Out of curiousity, what do your nitrAtes test out of the tap??


----------



## PRichs87 (Dec 30, 2009)

Also if you have fish currently in your set up? If so, you really should be doing daily 50% water changes to keep the counts at bay. 

I would be shocked if you had fish and a true count of >5 nitrites in your tank. Nitrites are lethal to fish. 

I suggest taking some water to a store and having them test it for you, but make sure they don't use the stripes as they can be inaccurate, drop tests like the ones you are using work better. You could possibly have expired test drops, it happened to me, I kept getting nitrate counts of around 50 ppm, when in reality I had 10 ppm. I was doing a lot of unnecessary PWCs.


----------



## newfish45 (Feb 6, 2011)

The nitrates and nitrites are 0 from the tap. I added Stability to the water. I went to the LFS, and I am cycling the tank with goldfish. The LFS stated I could return the goldfish can be returned once my tank cycles.
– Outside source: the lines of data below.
-- ==== Sys2Proof/Machine/State.lean ====
section
/-! DEFINITION. The state of the machine as plain data (10_state R21, "and nothing else"), the host's pending actions
and the ports' answers (the model's own two fields, log 8 and 10), the faults and refusals, and the state after reset
(10_state section 10, 70 R280). -/

namespace Sys2Proof.Machine

/-- TINK (R33): the transparent-ink override. -/
structure TransparentInk where
  v : Bool
  idx : Pen
  deriving DecidableEq, Repr

/-- BGINK (R34) and each INKMAP entry (R36): V and an ink code. -/
structure InkEntry where
  v : Bool
  ink : InkCode
  deriving DecidableEq, Repr

/-- The four address spaces (20_memory R60). -/
inductive Space where
  | pix
  | idx
  | dat
  | rgb
  deriving DecidableEq, Repr

/-- One buffer: the elements written since reset, each with its index, indices strictly rising. An index not listed
holds no known value (R38, R73; log 4). For DAT this is a list of the host's `Cell`s. -/
abbrev Buffer (α : Type) := List (Nat × α)

/-- The canonical form of one buffer: indices strictly rising. -/
def Buffer.wf {α : Type} : Buffer α → Bool
  | [] => true
  | [_] => true
  | a :: b :: rest => decide (a.1 < b.1) && Buffer.wf (b :: rest)

/-- The four buffers (R37). -/
structure Memory where
  pix : Buffer Pixel
  idx : Buffer Pen
  dat : Buffer Byte
  rgb : Buffer Rgb
  deriving DecidableEq, Repr

/-- All four buffers are in canonical form. -/
def Memory.wf (m : Memory) : Bool :=
  Buffer.wf m.pix && Buffer.wf m.idx && Buffer.wf m.dat && Buffer.wf m.rgb

/-- One whole element of a space, the unit of every access (R61). -/
inductive Elem where
  | pix (p : Pixel)
  | idx (p : Pen)
  | dat (b : Byte)
  | rgb (c : Rgb)
  deriving DecidableEq, Repr

/-- What the host can do to the engine (R20, R26, R69, R252). Observing DIAG needs no action: it changes nothing. -/
inductive HostAction where
  /-- Write one word to the command port (R24, R75). -/
  | command (w : Word)
  /-- Write element `i` of the space `e` belongs to (R62, R69). -/
  | write (i : Nat) (e : Elem)
  /-- Read element `i` of a space (R62, R69). -/
  | read (sp : Space) (i : Nat)
  /-- Read register `n` through the register read port (R26). -/
  | readReg (n : Nat)
  /-- Assert reset between commands (R280). -/
  | reset
  deriving DecidableEq, Repr

/-- What a port returned to the host. -/
inductive HostReply where
  | elem (e : Elem)
  | reg (v : Word)
  deriving DecidableEq, Repr

/-- The errors the engine can raise (60_exceptions R241). Code 3, `E_EMPTY`, is reserved and never raised (R243), so
it has no constructor (93 U8). -/
inductive ErrorKind where
  | mode
  | malformed
  | illegal
  | capacity
  | index
  deriving DecidableEq, Repr

/-- The warnings (R244). -/
inductive Warning where
  | palette
  | missInk
  | inkSkip
  | inkDup
  deriving DecidableEq, Repr

/-- Why the model stops with a fault. Neither is an event of the engine, which has no "valid" bit and raises no error
here (R73). Both are safe: the model stops where the hardware goes on. -/
inductive Fault where
  /-- Raised by MATCH, PACK, UNPACK, RESOLVE and a host read that reads an element nothing has written since reset
  (R73, 93 U5: "a model treats a command's read of it as a fault of the model"). Safe. -/
  | unwrittenElement (sp : Space) (i : Nat)
  /-- Raised by RESOLVE when a valid BGINK or INKMAP entry holds an ink code of 27 or more. R34, R36 and R218 exclude
  it in every state a run reaches (`Obligations.StepKeepsStoredInksValid`); log 14. Safe. -/
  | inkNotInTable (ink : InkCode)
  deriving DecidableEq, Repr

/-- Why the model gives an action no meaning. -/
inductive Refusal where
  /-- An instruction whose meaning is not written yet, by its mnemonic: no arm of `exec` uses it. Safe. -/
  | notModelled (mnemonic : String)
  /-- A host access outside `0 .. capacity-1` (R62, 93 U14: "`refuse`: the ports have no such address"). Safe. -/
  | noSuchElement (sp : Space) (i : Nat)
  /-- A host read of a register number above 31 (R26, 93 U14). Safe. -/
  | noSuchRegister (n : Nat)
  deriving DecidableEq, Repr

/-- The state. STATUS is the pair of flags (R30), so it is stored as them and read by `readRegister`. -/
structure State where
  /-- WIDTH, register 3 (R22). -/
  width : BitVec 16
  /-- HEIGHT, register 4 (R23). -/
  height : BitVec 16
  /-- LEN, register 5 (R25). -/
  len : BitVec 24
  /-- STATUS.FATAL (R27, R30). -/
  fatal : Bool
  /-- STATUS.WARNED (R27, R30). -/
  warned : Bool
  /-- LASTERR, register 1 (R31). -/
  lastErr : BitVec 4
  /-- ERRCNT, register 2 (R32). -/
  errCnt : BitVec 32
  /-- TINK, register 6 (R33). -/
  tink : TransparentInk
  /-- BGINK, register 7 (R34). -/
  bgink : InkEntry
  /-- INKMAP[0..15], registers 16 to 31 (R36). -/
  inkMap : Vector InkEntry 16
  /-- PIX, IDX, DAT and RGB (R37). -/
  mem : Memory
  /-- The DIAG trace, newest code last (R40, log 20). -/
  diag : List DiagCode
  /-- The model's own: the actions the host has still to perform, oldest first (log 8). -/
  hostQueue : List HostAction
  /-- The model's own: what the read ports have returned, newest last (log 10). -/
  replies : List HostReply
  deriving DecidableEq, Repr

/-- One step's outcome. -/
abbrev Result := Host.Outcome State Fault Refusal

/-- The state right after reset: every register and flag as 10_state section 10 gives it, no element written, an empty
trace; the model's own two fields empty (log 8, log 10). -/
def State.reset : State where
  width := 0
  height := 0
  len := 0
  fatal := false
  warned := false
  lastErr := 0
  errCnt := 0
  tink := { v := false, idx := 0 }
  bgink := { v := false, ink := 0 }
  inkMap := Vector.replicate 16 { v := false, ink := 0 }
  mem := { pix := [], idx := [], dat := [], rgb := [] }
  diag := []
  hostQueue := []
  replies := []

end Sys2Proof.Machine
end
I have 10 little goldfish that seem to be happily swimming. Their fins look good and their appetite is also good. I am adding additional Stability to water on a daily basis.


----------



## Blabomb (Jan 30, 2011)

Goldfish are not the best fish to cycle a tank with. But I wish you the best of luck


----------



## newfish45 (Feb 6, 2011)

Thank for the info and luck. I am starting to get an ammonia reading (just over 0.25), my nitrites seem to be lowering, and my nitrate is rising slightly. Hopefully, things start to cycle.


----------



## leogtr (Jan 19, 2011)

newfish45 said:


> Thank for the info and luck. I am starting to get an ammonia reading (just over 0.25), my nitrites seem to be lowering, and my nitrate is rising slightly. Hopefully, things start to cycle.


If you want the goldfish to live I would do 50% water changes daily until you have no ammonia or nitrite readings. Its too bad the petstores give such crappy advise goldfish really are not for cycling tanks..in fact not even zebra danios are for cycling no fish should be in during the cycle it just stresses them too much :/


----------



## newfish45 (Feb 6, 2011)

Yay! My nitrites are 0! My tank seems to have cycled. I added some water wisteria, a moss ball, and a couple other plants, too. Thanks for the info on cycling!


----------